Il sisma infrange il tempo e, poiché è la morte, non è contenibile in un pensiero vivente. Non pensabile, resta un evento, che non si fa esperienza. Inter-rompe il sogno che tiene in vita e la capacità di pensare le percezioni sensoriali ed emozionali e trasformarle in esperienza. Ciò fa sì che il terremoto, in quanto insignificabile (come evento a cui non poter dare senso), non possa essere “pensato” se non scindendo il fatto concreto, legato a leggi fisiche, dall’angoscia del cadere in pezzi. Pertanto, l’esperienza del sisma non trova una vera elaborabilità: una parte di essa rimarrà scissa, nella psiche, come luogo di accoglimento di altri antichi “terremoti” affettivi patiti o non vivibili nel soggetto.
Non essendo pensabile, né internalizzabile, se non come zona vuota, di assenza di simbolizzazione, si configura come buio psichico, cecità psichica, luogo di “slegamento”, dove la rappresentazione, sciogliendosi dall’affetto, può perdere il senso e tradursi in mera percezione. In quanto area “vuota”, zona di “slegamento”, nell’elaborazione dei “terremoti” emotivi rimossi e lì riuniti, si configura cionondimeno come apertura psichica all’ignoto, disponibilità ad una nuova nascita.

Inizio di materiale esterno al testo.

-- ==== Sys2Proof/Laws/State.lean ====
section
/-! SUPPORT. Laws/State.lean: each update of a part of the state leaves the other fields as they were, and what a part reads as after
an update. -/

namespace Sys2Proof.Machine


/-! `setGroup` changes the field `groups`. -/

@[simp] theorem setGroup_now (s : State) (id : Nat) (x : Group) : (setGroup s id x).now = s.now := rfl
@[simp] theorem setGroup_agenda (s : State) (id : Nat) (x : Group) : (setGroup s id x).agenda = s.agenda := rfl
@[simp] theorem setGroup_ev (s : State) (id : Nat) (x : Group) : (setGroup s id x).ev = s.ev := rfl
@[simp] theorem setGroup_sel (s : State) (id : Nat) (x : Group) : (setGroup s id x).sel = s.sel := rfl
@[simp] theorem setGroup_turn (s : State) (id : Nat) (x : Group) : (setGroup s id x).turn = s.turn := rfl
@[simp] theorem setGroup_free (s : State) (id : Nat) (x : Group) : (setGroup s id x).free = s.free := rfl
@[simp] theorem setGroup_nextId (s : State) (id : Nat) (x : Group) : (setGroup s id x).nextId = s.nextId := rfl
@[simp] theorem setGroup_dev (s : State) (id : Nat) (x : Group) : (setGroup s id x).dev = s.dev := rfl
@[simp] theorem setGroup_slots (s : State) (id : Nat) (x : Group) : (setGroup s id x).slots = s.slots := rfl
@[simp] theorem setGroup_parts (s : State) (id : Nat) (x : Group) : (setGroup s id x).parts = s.parts := rfl
@[simp] theorem setGroup_chains (s : State) (id : Nat) (x : Group) : (setGroup s id x).chains = s.chains := rfl
@[simp] theorem setGroup_rrChain (s : State) (id : Nat) (x : Group) : (setGroup s id x).rrChain = s.rrChain := rfl
@[simp] theorem setGroup_feChain (s : State) (id : Nat) (x : Group) : (setGroup s id x).feChain = s.feChain := rfl
@[simp] theorem setGroup_cores (s : State) (id : Nat) (x : Group) : (setGroup s id x).cores = s.cores := rfl
@[simp] theorem setGroup_plume (s : State) (id : Nat) (x : Group) : (setGroup s id x).plume = s.plume := rfl
@[simp] theorem setGroup_mons (s : State) (id : Nat) (x : Group) : (setGroup s id x).mons = s.mons := rfl
@[simp] theorem setGroup_ctxs (s : State) (id : Nat) (x : Group) : (setGroup s id x).ctxs = s.ctxs := rfl
@[simp] theorem setGroup_launches (s : State) (id : Nat) (x : Group) : (setGroup s id x).launches = s.launches := rfl
@[simp] theorem setGroup_teams (s : State) (id : Nat) (x : Group) : (setGroup s id x).teams = s.teams := rfl
@[simp] theorem setGroup_quads (s : State) (id : Nat) (x : Group) : (setGroup s id x).quads = s.quads := rfl
@[simp] theorem setGroup_joints (s : State) (id : Nat) (x : Group) : (setGroup s id x).joints = s.joints := rfl
@[simp] theorem setGroup_ops (s : State) (id : Nat) (x : Group) : (setGroup s id x).ops = s.ops := rfl
@[simp] theorem setGroup_rems (s : State) (id : Nat) (x : Group) : (setGroup s id x).rems = s.rems := rfl
@[simp] theorem setGroup_treqs (s : State) (id : Nat) (x : Group) : (setGroup s id x).treqs = s.treqs := rfl
@[simp] theorem setGroup_colls (s : State) (id : Nat) (x : Group) : (setGroup s id x).colls = s.colls := rfl
@[simp] theorem setGroup_cmsgs (s : State) (id : Nat) (x : Group) : (setGroup s id x).cmsgs = s.cmsgs := rfl
@[simp] theorem setGroup_comms (s : State) (id : Nat) (x : Group) : (setGroup s id x).comms = s.comms := rfl
@[simp] theorem setGroup_tabs (s : State) (id : Nat) (x : Group) : (setGroup s id x).tabs = s.tabs := rfl
@[simp] theorem setGroup_tlb (s : State) (id : Nat) (x : Group) : (setGroup s id x).tlb = s.tlb := rfl
@[simp] theorem setGroup_ilines (s : State) (id : Nat) (x : Group) : (setGroup s id x).ilines = s.ilines := rfl
@[simp] theorem setGroup_l1 (s : State) (id : Nat) (x : Group) : (setGroup s id x).l1 = s.l1 := rfl
@[simp] theorem setGroup_ctlb (s : State) (id : Nat) (x : Group) : (setGroup s id x).ctlb = s.ctlb := rfl
@[simp] theorem setGroup_basin (s : State) (id : Nat) (x : Group) : (setGroup s id x).basin = s.basin := rfl
@[simp] theorem setGroup_pos (s : State) (id : Nat) (x : Group) : (setGroup s id x).pos = s.pos := rfl
@[simp] theorem setGroup_waits (s : State) (id : Nat) (x : Group) : (setGroup s id x).waits = s.waits := rfl
@[simp] theorem setGroup_invs (s : State) (id : Nat) (x : Group) : (setGroup s id x).invs = s.invs := rfl
@[simp] theorem setGroup_rid (s : State) (id : Nat) (x : Group) : (setGroup s id x).rid = s.rid := rfl
@[simp] theorem setGroup_mem (s : State) (id : Nat) (x : Group) : (setGroup s id x).mem = s.mem := rfl
@[simp] theorem setGroup_pois (s : State) (id : Nat) (x : Group) : (setGroup s id x).pois = s.pois := rfl
@[simp] theorem setGroup_out (s : State) (id : Nat) (x : Group) : (setGroup s id x).out = s.out := rfl

/-! `modGroup` changes the field `groups`. -/

@[simp] theorem modGroup_now (s : State) (id : Nat) (f : Group → Group) : (modGroup s id f).now = s.now := rfl
@[simp] theorem modGroup_agenda (s : State) (id : Nat) (f : Group → Group) : (modGroup s id f).agenda = s.agenda := rfl
@[simp] theorem modGroup_ev (s : State) (id : Nat) (f : Group → Group) : (modGroup s id f).ev = s.ev := rfl
@[simp] theorem modGroup_sel (s : State) (id : Nat) (f : Group → Group) : (modGroup s id f).sel = s.sel := rfl
@[simp] theorem modGroup_turn (s : State) (id : Nat) (f : Group → Group) : (modGroup s id f).turn = s.turn := rfl
@[simp] theorem modGroup_free (s : State) (id : Nat) (f : Group → Group) : (modGroup s id f).free = s.free := rfl
@[simp] theorem modGroup_nextId (s : State) (id : Nat) (f : Group → Group) : (modGroup s id f).nextId = s.nextId := rfl
@[simp] theorem modGroup_dev (s : State) (id : Nat) (f : Group → Group) : (modGroup s id f).dev = s.dev := rfl
@[simp] theorem modGroup_slots (s : State) (id : Nat) (f : Group → Group) : (modGroup s id f).slots = s.slots := rfl
@[simp] theorem modGroup_parts (s : State) (id : Nat) (f : Group → Group) : (modGroup s id f).parts = s.parts := rfl
@[simp] theorem modGroup_chains (s : State) (id : Nat) (f : Group → Group) : (modGroup s id f).chains = s.chains := rfl
@[simp] theorem modGroup_rrChain (s : State) (id : Nat) (f : Group → Group) : (modGroup s id f).rrChain = s.rrChain := rfl
@[simp] theorem modGroup_feChain (s : State) (id : Nat) (f : Group → Group) : (modGroup s id f).feChain = s.feChain := rfl
@[simp] theorem modGroup_cores (s : State) (id : Nat) (f : Group → Group) : (modGroup s id f).cores = s.cores := rfl
@[simp] theorem modGroup_plume (s : State) (id : Nat) (f : Group → Group) : (modGroup s id f).plume = s.plume := rfl
@[simp] theorem modGroup_mons (s : State) (id : Nat) (f : Group → Group) : (modGroup s id f).mons = s.mons := rfl
@[simp] theorem modGroup_ctxs (s : State) (id : Nat) (f : Group → Group) : (modGroup s id f).ctxs = s.ctxs := rfl
@[simp] theorem modGroup_launches (s : State) (id : Nat) (f : Group → Group) : (modGroup s id f).launches = s.launches := rfl
@[simp] theorem modGroup_teams (s : State) (id : Nat) (f : Group → Group) : (modGroup s id f).teams = s.teams := rfl
@[simp] theorem modGroup_quads (s : State) (id : Nat) (f : Group → Group) : (modGroup s id f).quads = s.quads := rfl
@[simp] theorem modGroup_joints (s : State) (id : Nat) (f : Group → Group) : (modGroup s id f).joints = s.joints := rfl
@[simp] theorem modGroup_ops (s : State) (id : Nat) (f : Group → Group) : (modGroup s id f).ops = s.ops := rfl
@[simp] theorem modGroup_rems (s : State) (id : Nat) (f : Group → Group) : (modGroup s id f).rems = s.rems := rfl
@[simp] theorem modGroup_treqs (s : State) (id : Nat) (f : Group → Group) : (modGroup s id f).treqs = s.treqs := rfl
@[simp] theorem modGroup_colls (s : State) (id : Nat) (f : Group → Group) : (modGroup s id f).colls = s.colls := rfl
@[simp] theorem modGroup_cmsgs (s : State) (id : Nat) (f : Group → Group) : (modGroup s id f).cmsgs = s.cmsgs := rfl
@[simp] theorem modGroup_comms (s : State) (id : Nat) (f : Group → Group) : (modGroup s id f).comms = s.comms := rfl
@[simp] theorem modGroup_tabs (s : State) (id : Nat) (f : Group → Group) : (modGroup s id f).tabs = s.tabs := rfl
@[simp] theorem modGroup_tlb (s : State) (id : Nat) (f : Group → Group) : (modGroup s id f).tlb = s.tlb := rfl
@[simp] theorem modGroup_ilines (s : State) (id : Nat) (f : Group → Group) : (modGroup s id f).ilines = s.ilines := rfl
@[simp] theorem modGroup_l1 (s : State) (id : Nat) (f : Group → Group) : (modGroup s id f).l1 = s.l1 := rfl
@[simp] theorem modGroup_ctlb (s : State) (id : Nat) (f : Group → Group) : (modGroup s id f).ctlb = s.ctlb := rfl
@[simp] theorem modGroup_basin (s : State) (id : Nat) (f : Group → Group) : (modGroup s id f).basin = s.basin := rfl
@[simp] theorem modGroup_pos (s : State) (id : Nat) (f : Group → Group) : (modGroup s id f).pos = s.pos := rfl
@[simp] theorem modGroup_waits (s : State) (id : Nat) (f : Group → Group) : (modGroup s id f).waits = s.waits := rfl
@[simp] theorem modGroup_invs (s : State) (id : Nat) (f : Group → Group) : (modGroup s id f).invs = s.invs := rfl
@[simp] theorem modGroup_rid (s : State) (id : Nat) (f : Group → Group) : (modGroup s id f).rid = s.rid := rfl
@[simp] theorem modGroup_mem (s : State) (id : Nat) (f : Group → Group) : (modGroup s id f).mem = s.mem := rfl
@[simp] theorem modGroup_pois (s : State) (id : Nat) (f : Group → Group) : (modGroup s id f).pois = s.pois := rfl
@[simp] theorem modGroup_out (s : State) (id : Nat) (f : Group → Group) : (modGroup s id f).out = s.out := rfl

/-! `modTeam` changes the field `teams`. -/

@[simp] theorem modTeam_now (s : State) (id : Nat) (f : Team → Team) : (modTeam s id f).now = s.now := rfl
@[simp] theorem modTeam_agenda (s : State) (id : Nat) (f : Team → Team) : (modTeam s id f).agenda = s.agenda := rfl
@[simp] theorem modTeam_ev (s : State) (id : Nat) (f : Team → Team) : (modTeam s id f).ev = s.ev := rfl
@[simp] theorem modTeam_sel (s : State) (id : Nat) (f : Team → Team) : (modTeam s id f).sel = s.sel := rfl
@[simp] theorem modTeam_turn (s : State) (id : Nat) (f : Team → Team) : (modTeam s id f).turn = s.turn := rfl
@[simp] theorem modTeam_free (s : State) (id : Nat) (f : Team → Team) : (modTeam s id f).free = s.free := rfl
@[simp] theorem modTeam_nextId (s : State) (id : Nat) (f : Team → Team) : (modTeam s id f).nextId = s.nextId := rfl
@[simp] theorem modTeam_dev (s : State) (id : Nat) (f : Team → Team) : (modTeam s id f).dev = s.dev := rfl
@[simp] theorem modTeam_slots (s : State) (id : Nat) (f : Team → Team) : (modTeam s id f).slots = s.slots := rfl
@[simp] theorem modTeam_parts (s : State) (id : Nat) (f : Team → Team) : (modTeam s id f).parts = s.parts := rfl
@[simp] theorem modTeam_chains (s : State) (id : Nat) (f : Team → Team) : (modTeam s id f).chains = s.chains := rfl
@[simp] theorem modTeam_rrChain (s : State) (id : Nat) (f : Team → Team) : (modTeam s id f).rrChain = s.rrChain := rfl
@[simp] theorem modTeam_feChain (s : State) (id : Nat) (f : Team → Team) : (modTeam s id f).feChain = s.feChain := rfl
@[simp] theorem modTeam_cores (s : State) (id : Nat) (f : Team → Team) : (modTeam s id f).cores = s.cores := rfl
@[simp] theorem modTeam_plume (s : State) (id : Nat) (f : Team → Team) : (modTeam s id f).plume = s.plume := rfl
@[simp] theorem modTeam_mons (s : State) (id : Nat) (f : Team → Team) : (modTeam s id f).mons = s.mons := rfl
@[simp] theorem modTeam_ctxs (s : State) (id : Nat) (f : Team → Team) : (modTeam s id f).ctxs = s.ctxs := rfl
@[simp] theorem modTeam_launches (s : State) (id : Nat) (f : Team → Team) : (modTeam s id f).launches = s.launches := rfl
@[simp] theorem modTeam_groups (s : State) (id : Nat) (f : Team → Team) : (modTeam s id f).groups = s.groups := rfl
@[simp] theorem modTeam_quads (s : State) (id : Nat) (f : Team → Team) : (modTeam s id f).quads = s.quads := rfl
@[simp] theorem modTeam_joints (s : State) (id : Nat) (f : Team → Team) : (modTeam s id f).joints = s.joints := rfl
@[simp] theorem modTeam_ops (s : State) (id : Nat) (f : Team → Team) : (modTeam s id f).ops = s.ops := rfl
@[simp] theorem modTeam_rems (s : State) (id : Nat) (f : Team → Team) : (modTeam s id f).rems = s.rems := rfl
@[simp] theorem modTeam_treqs (s : State) (id : Nat) (f : Team → Team) : (modTeam s id f).treqs = s.treqs := rfl
@[simp] theorem modTeam_colls (s : State) (id : Nat) (f : Team → Team) : (modTeam s id f).colls = s.colls := rfl
@[simp] theorem modTeam_cmsgs (s : State) (id : Nat) (f : Team → Team) : (modTeam s id f).cmsgs = s.cmsgs := rfl
@[simp] theorem modTeam_comms (s : State) (id : Nat) (f : Team → Team) : (modTeam s id f).comms = s.comms := rfl
@[simp] theorem modTeam_tabs (s : State) (id : Nat) (f : Team → Team) : (modTeam s id f).tabs = s.tabs := rfl
@[simp] theorem modTeam_tlb (s : State) (id : Nat) (f : Team → Team) : (modTeam s id f).tlb = s.tlb := rfl
@[simp] theorem modTeam_ilines (s : State) (id : Nat) (f : Team → Team) : (modTeam s id f).ilines = s.ilines := rfl
@[simp] theorem modTeam_l1 (s : State) (id : Nat) (f : Team → Team) : (modTeam s id f).l1 = s.l1 := rfl
@[simp] theorem modTeam_ctlb (s : State) (id : Nat) (f : Team → Team) : (modTeam s id f).ctlb = s.ctlb := rfl
@[simp] theorem modTeam_basin (s : State) (id : Nat) (f : Team → Team) : (modTeam s id f).basin = s.basin := rfl
@[simp] theorem modTeam_pos (s : State) (id : Nat) (f : Team → Team) : (modTeam s id f).pos = s.pos := rfl
@[simp] theorem modTeam_waits (s : State) (id : Nat) (f : Team → Team) : (modTeam s id f).waits = s.waits := rfl
@[simp] theorem modTeam_invs (s : State) (id : Nat) (f : Team → Team) : (modTeam s id f).invs = s.invs := rfl
@[simp] theorem modTeam_rid (s : State) (id : Nat) (f : Team → Team) : (modTeam s id f).rid = s.rid := rfl
@[simp] theorem modTeam_mem (s : State) (id : Nat) (f : Team → Team) : (modTeam s id f).mem = s.mem := rfl
@[simp] theorem modTeam_pois (s : State) (id : Nat) (f : Team → Team) : (modTeam s id f).pois = s.pois := rfl
@[simp] theorem modTeam_out (s : State) (id : Nat) (f : Team → Team) : (modTeam s id f).out = s.out := rfl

Non internalizzabile, dunque, il sisma è sempre un evento e mai un’esperienza, e come evento è sempre un evento esterno al soggetto. In quanto tale interrompe spazio e tempo, non può essere oggetto di rimozione, non lo possiamo coprire di oblio, è sempre presente e sempre in arrivo.
Rimane un “al di là” che proviene dal remoto, sede del destino. Proviene dal remoto e ad esso riconduce.
Può essere scisso, ma non rimosso. (Lo possiamo allontanare, ma non dimenticare).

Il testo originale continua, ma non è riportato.